Is the inverse of a unimodular matrix unimodular?

Question

Is the inverse of a unimodular matrix unimodular?

I saw this question: Is the inverse of an invertible totally unimodular matrix also totally unimodular?

And what is the case if the matrix is not square?

Answer 1

From http://en.wikipedia.org/wiki/Unimodular_matrix : one definition of a unimodular matrix is an invertible matrix of integers whose inverse is also a matrix of integers. So it is required to be square, in order to be invertible.

So, if $M$ is unimodular, then $M^{-1}$ is a matrix of integers$\ldots$ , and its inverse (which is $M$) is also a matrix of integers, so $M^{-1}$ is also unimodular.

(In fact the unimodular matrices form a subgroup of $GL_n(\mathbb{R})$.)

If you're more interested in non-square matrices, then you probably want to consider total unimodularity, as in the link you provided.

Answer 2

In fact, a stronger statement is true:

A square matrix A with integer entries is invertible if and only if $A^{-1}$ is unimodular.

Proof:

It is enough to show one direction, because we can apply the theorem to $A^{-1}$.

Assume $A$ is unimodular. Then, since $$\det(A A^{-1}) = \det(I) = 1 $$ and $$\det(A A^{-1}) = \det(A) \det(A^{-1})$$

But since $A$ is unimodular, we know that $\det(A) = \pm 1$, so we can conclude that $\det(B) = \pm 1$.

We now just need to show that $B^{-1}$ has integer entries, and the proof will be finished.

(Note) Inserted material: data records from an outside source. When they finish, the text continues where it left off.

/-- The status word (30_encoding.md R83): STATUS in bits 7:0, TEXT in bit 8, 0 above; and TEXT is 1 exactly for a successful DECODE with
RTYPE = 1. -/
def Obligations.StatusWordLayoutAndTextBit : Prop :=
  (∀ r : Response, (statusWord r).extractLsb' 0 8 = statusCode r.status ∧ (statusWord r).getLsbD 8 = r.text ∧
    (statusWord r).extractLsb' 9 23 = 0) ∧
  (∀ (i : Instr) (s t : State) (r : Response), exec i s = .next t → t.outbox = s.outbox ++ [r] →
    (r.text = true ↔ r.status = .ok ∧ ∃ it d, i = .decode it .text d))

/-- The response frame (R82, R61): ST and M most significant byte first, then the M output bytes; a response that is not OK has M = 0. -/
def Obligations.ResponseFrameLayout : Prop :=
  (∀ r : Response, r.out.length < 2 ^ 32 →
    responseBytes r = bytes32 (statusWord r) ++ bytes32 (BitVec.ofNat 32 r.out.length) ++ r.out ∧
    be32 (responseBytes r) 0 = statusWord r ∧ (be32 (responseBytes r) 4).toNat = r.out.length ∧
    (responseBytes r).drop 8 = r.out) ∧
  (∀ (i : Instr) (s t : State) (r : Response), exec i s = .next t → t.outbox = s.outbox ++ [r] →
    r.status ≠ .ok → (responseBytes r).drop 4 = [0, 0, 0, 0])

/-- The control registers CR0 to CR3 (10_state.md R28): each field at its bits, PADDING at most 4, reserved bits 0. -/
def Obligations.ControlRegisterFields : Prop :=
  ∀ s : State,
    (cr0 s).extractLsb' 0 1 = modeCode s.mode ∧ (cr0 s).extractLsb' 1 3 = padCode s.padding ∧
    (cr0 s).extractLsb' 1 3 ≤ 4 ∧ (cr0 s).extractLsb' 4 28 = 0 ∧
    (cr1 s).getLsbD 0 = s.keyed ∧ (cr1 s).getLsbD 1 = s.ivValid ∧ (cr1 s).extractLsb' 2 30 = 0 ∧
    cr2 s = s.ivL ∧ cr3 s = s.ivR

/-! ### Key schedule -/

/-- The ROM's layout (20_memory.md R54): P_INIT is its first 18 words, table b of S_INIT its words from 18 + 256·b. -/
def Obligations.RomLayout : Prop :=
  rom.length = 1042 ∧ (∀ i : Fin 18, rom[i.val]? = some (pInit.get i)) ∧
    ∀ (b : Fin 4) (j : Fin 256), rom[18 + 256 * b.val + j.val]? = some ((sInit.get b).get j)

/-- Key expansion (40_key_schedule.md R120): 72 bytes, K[j] = key[j mod n]; a key of 72 bytes or more is cut to its first 72. -/
def Obligations.KeyExpansionRepeatsAndCutsTheKey : Prop :=
  ∀ key : List Byte, key ≠ [] →
    (expandKey key).length = 72 ∧ (∀ j, j < 72 → (expandKey key)[j]? = key[j % key.length]?) ∧
      (72 ≤ key.length → expandKey key = key.take 72)

/-- Key mixing (R122): P[i] is exclusive-ored with the i-th big-endian word of the expanded key, and S is not touched. -/
def Obligations.KeyMixingXorsBigEndianWords : Prop :=
  ∀ (expanded : List Byte) (k : Schedule),
    (∀ i : Fin 18, (mixKey expanded k).p.get i = k.p.get i ^^^ be32 expanded (4 * i.val)) ∧
      (mixKey expanded k).s = k.s

/-- The bootstrap pass (R123, R124): 521 steps in order from the mixed tables and the running block (0, 0); each evaluates E on the tables
and the running block as the step before left them, and writes the pair of its index. -/
def Obligations.BootstrapPassIsAStrictSequence : Prop :=
  ∀ key : List Byte, ∃ (tables : Nat → Schedule) (run : Nat → Block),
    tables 0 = mixKey (expandKey key) ⟨pInit, sInit⟩ ∧ run 0 = ⟨0, 0⟩ ∧
    (∀ t, t < 521 → run (t + 1) = encryptBlock (tables t) (run t) ∧ WritesPair t (run (t + 1)) (tables t) (tables (t + 1))) ∧
    derive key = tables 521

/-- Equivalent keys (R128): keys of equal expansion derive the same tables; so do a key and its repetitions, and a key of 72 bytes or more and
its first 72, whatever follows them; and below 72 bytes some extension changes the expansion. -/
def Obligations.KeysOfEqualExpansionAreEquivalent : Prop :=
  (∀ key key' : List Byte, expandKey key = expandKey key' → derive key = derive key') ∧
  (∀ (key : List Byte) (m : Nat), key ≠ [] → 0 < m → derive (List.replicate m key).flatten = derive key) ∧
  (∀ key extra : List Byte, 72 ≤ key.length → derive key = derive (key.take 72) ∧ derive (key ++ extra) = derive key) ∧
  (∀ key : List Byte, key ≠ [] → key.length < 72 → ∃ extra, expandKey (key ++ extra) ≠ expandKey key)

/-- INIT (R126, R127): with a key it derives P and S, latches MODE and PADDING, sets KEYED and clears IV_VALID, keeps the IV's bits, and responds
OK with no output, in every state; with the empty key it reports INVALID_KEY_LENGTH and changes nothing. -/
def Obligations.InitDerivesAndLatches : Prop :=
  ∀ (mode : Mode) (scheme : PadScheme) (key : List Byte) (s : State),
    (key ≠ [] → exec (.init mode scheme key) s = .next
      { s with keyed := true, ivValid := false, mode := mode, padding := scheme, keys := derive key,
               outbox := s.outbox ++ [⟨.ok, false, []⟩] }) ∧
    exec (.init mode scheme []) s = .next { s with outbox := s.outbox ++ [⟨.invalidKeyLength, false, []⟩] }

/-! ### Round function and block transform -/

/-- F and F_EVAL (41_round_function.md R140, R141, R144): on a keyed block the four payload bytes, most significant first, index S[0] to S[3]; the
output is ((S[0][a] + S[1][b]) ⊕ S[2][c]) + S[3][d] modulo 2^32, most significant byte first, and nothing else changes. -/
def Obligations.FEvalComputesTheRoundFunction : Prop :=
  ∀ (s : State) (a b c d : Byte), s.keyed = true →
    exec (.fEval [a, b, c, d]) s = .next { s with outbox := s.outbox ++ [⟨.ok, false,
      bytes32 ((((s.keys.s.get 0).get a.toFin + (s.keys.s.get 1).get b.toFin) ^^^ (s.keys.s.get 2).get c.toFin) +
        (s.keys.s.get 3).get d.toFin)⟩] }

/-- E (42_block_transform.md R150): sixteen rounds with P[0] to P[15], and at the end the halves crossed over and mixed with P[17] and P[16]. -/
def Obligations.EncryptBlockIsSixteenRounds : Prop :=
  ∀ (k : Schedule) (b : Block), ∃ h : Nat → Block, h 0 = b ∧
    (∀ i : Fin 16, h (i.val + 1) =
      ⟨(h i.val).r ^^^ roundFunction k ((h i.val).l ^^^ k.p.get (i.castLE (Nat.le_add_right 16 2))),
        (h i.val).l ^^^ k.p.get (i.castLE (Nat.le_add_right 16 2))⟩) ∧
    encryptBlock k b = ⟨(h 16).r ^^^ k.p.get 17, (h 16).l ^^^ k.p.get 16⟩

/-- D (R151): sixteen rounds with P[17] down to P[2], then P[1] into the right half and P[0] into the left. -/
def Obligations.DecryptBlockIsSixteenRoundsDescending : Prop :=
  ∀ (k : Schedule) (b : Block), ∃ h : Nat → Block, h 0 = b ∧
    (∀ i : Fin 16, h (i.val + 1) =
      ⟨(h i.val).r ^^^ roundFunction k ((h i.val).l ^^^ k.p.get (i.castLE (Nat.le_add_right 16 2)).rev),
        (h i.val).l ^^^ k.p.get (i.castLE (Nat.le_add_right 16 2)).rev⟩) ∧
    decryptBlock k b = ⟨(h 16).r ^^^ k.p.get 0, (h 16).l ^^^ k.p.get 1⟩

/-- The inverse law (R152): D undoes E and E undoes D, for any contents of P and S; and D is E with the subkeys reversed. -/
def Obligations.BlockTransformsAreInverse : Prop :=
  ∀ (k : Schedule) (b : Block), decryptBlock k (encryptBlock k b) = b ∧ encryptBlock k (decryptBlock k b) = b ∧
    decryptBlock k b = encryptBlock { k with p := Vector.ofFn fun i => k.p.get i.rev } b

/-- ENC_BLOCK and DEC_BLOCK (R154, R155): on a keyed block and 8 bytes they answer E and D of the block, and change nothing else. -/
def Obligations.BlockCommandsAnswerTheTransforms : Prop :=
  ∀ (s : State) (data : List Byte), s.keyed = true → data.length = 8 →
    exec (.encBlock data) s = .next { s with outbox := s.outbox ++ [⟨.ok, false,
      bytes32 (encryptBlock s.keys ⟨be32 data 0, be32 data 4⟩).l ++
        bytes32 (encryptBlock s.keys ⟨be32 data 0, be32 data 4⟩).r⟩] } ∧
    exec (.decBlock data) s = .next { s with outbox := s.outbox ++ [⟨.ok, false,
      bytes32 (decryptBlock s.keys ⟨be32 data 0, be32 data 4⟩).l ++
        bytes32 (decryptBlock s.keys ⟨be32 data 0, be32 data 4⟩).r⟩] }

/-- The corner cases of R154 and R155: ENC_BLOCK equals ECB_ENC on 8 bytes, and DEC_BLOCK of its output gives the block back. -/
def Obligations.DecBlockUndoesEncBlock : Prop :=
  ∀ (s t : State) (data : List Byte) (r : Response), s.keyed = true → data.length = 8 →
    exec (.encBlock data) s = .next t → t.outbox = s.outbox ++ [r] →
      exec (.ecbEnc data) s = .next t ∧
      exec (.decBlock r.out) t = .next { t with outbox := t.outbox ++ [⟨.ok, false, data⟩] }

/-- A wrong payload length (R144, R154, R155, R220): on a keyed block F_EVAL, ENC_BLOCK, DEC_BLOCK and SET_IV report it and change nothing. -/
def Obligations.WrongPayloadLengthsAreReported : Prop :=
  ∀ (s : State) (data : List Byte), s.keyed = true →
    (data.length ≠ 4 → exec (.fEval data) s = .next { s with outbox := s.outbox ++ [⟨.payloadLength, false, []⟩] }) ∧
    (data.length ≠ 8 →
      exec (.encBlock data) s = .next { s with outbox := s.outbox ++ [⟨.payloadLength, false, []⟩] } ∧
      exec (.decBlock data) s = .next { s with outbox := s.outbox ++ [⟨.payloadLength, false, []⟩] } ∧
      exec (.setIv data) s = .next { s with outbox := s.outbox ++ [⟨.invalidIvLength, false, []⟩] })

/-! ### Padding -/

/-- The five encoders (43_padding.md R170 to R175) in terms of the input's length n and c = 8 − (n mod 8). -/
def Obligations.PaddingEncoders : Prop :=
  ∀ s : List Byte,
    padBytes .pkcs5 s = s ++ List.replicate (8 - s.length % 8) (BitVec.ofNat 8 (8 - s.length % 8)) ∧
    padBytes .none s = s ∧
    (s.length ≠ 0 ∧ s.length % 8 = 0 →
      padBytes .oneAndZeros s = s ∧ padBytes .lastByte s = s ∧ padBytes .spaces s = s) ∧
    (s.length = 0 ∨ s.length % 8 ≠ 0 →
      padBytes .oneAndZeros s = s ++ [0x80] ++ List.replicate (7 - s.length % 8) 0x00 ∧
      padBytes .lastByte s =
        s ++ List.replicate (7 - s.length % 8) 0x00 ++ [BitVec.ofNat 8 (8 - s.length % 8)] ∧
      padBytes .spaces s = s ++ List.replicate (8 - s.length % 8) 0x20)

/-- The encoder's laws (R176). -/
def Obligations.PaddingEncoderLaws : Prop :=
  ∀ (σ : PadScheme) (s : List Byte),
    s.length ≤ (padBytes σ s).length ∧ (padBytes σ s).length ≤ s.length + 8 ∧
    (σ ≠ .none → (padBytes σ s).length % 8 = 0) ∧
    (σ = .none → ((padBytes σ s).length % 8 = 0 ↔ s.length % 8 = 0)) ∧
    s <+: padBytes σ s ∧
    (padBytes σ []).length = (if σ = .none then 0 else 8)

/-- The PKCS5 and LastByte decoders (R177, R178): the last byte v counts the bytes to remove, when v ≤ 8 and v ≤ n. -/
def Obligations.CountedDecoders : Prop :=
  ∀ (σ : PadScheme), σ = .pkcs5 ∨ σ = .lastByte →
    unpadBytes σ [] = [] ∧
    ∀ (init : List Byte) (v : Byte),
      unpadBytes σ (init ++ [v]) =
        if v.toNat ≤ 8 ∧ v.toNat ≤ init.length + 1 then (init ++ [v]).take (init.length + 1 - v.toNat) else init ++ [v]

/-- The OneAndZeros decoder (R179): a 0x80 followed only by zeros, all within the last 8 bytes, is removed with what follows it; without such a
marker nothing is. -/
def Obligations.OneAndZerosDecoder : Prop :=
  (∀ (u : List Byte) (z : Nat), z ≤ 7 → unpadBytes .oneAndZeros (u ++ [0x80] ++ List.replicate z 0x00) = u) ∧
  (∀ s : List Byte, (¬ ∃ (u : List Byte) (z : Nat), z ≤ 7 ∧ s = u ++ [0x80] ++ List.replicate z 0x00) →
    unpadBytes .oneAndZeros s = s)

/-- The Spaces decoder (R180): the trailing 0x20 bytes are removed, at most 8 of them. -/
def Obligations.SpacesDecoder : Prop :=
  ∀ s : List Byte, ∃ k, k ≤ 8 ∧ s = unpadBytes .spaces s ++ List.replicate k 0x20 ∧
    (k = 8 ∨ (unpadBytes .spaces s).getLast? ≠ some 0x20)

There may be a cleaner solution out there, but I will use the cofactor matrix to show this. The cofactor matrix of $A$, denoted $cof(A)$ is related to $A$ by the following equality:

$$A^{-1} = \frac{1}{\det(A)} cof(A)^T$$

And from the definition of the cofactor, we can see that $B$ integral $\Rightarrow cof(B)$ integral.

From this, we can immediately see that $\det(A) = \pm 1 \Rightarrow A^{-1} = \pm cof(A)^T$, so $A$ is integral.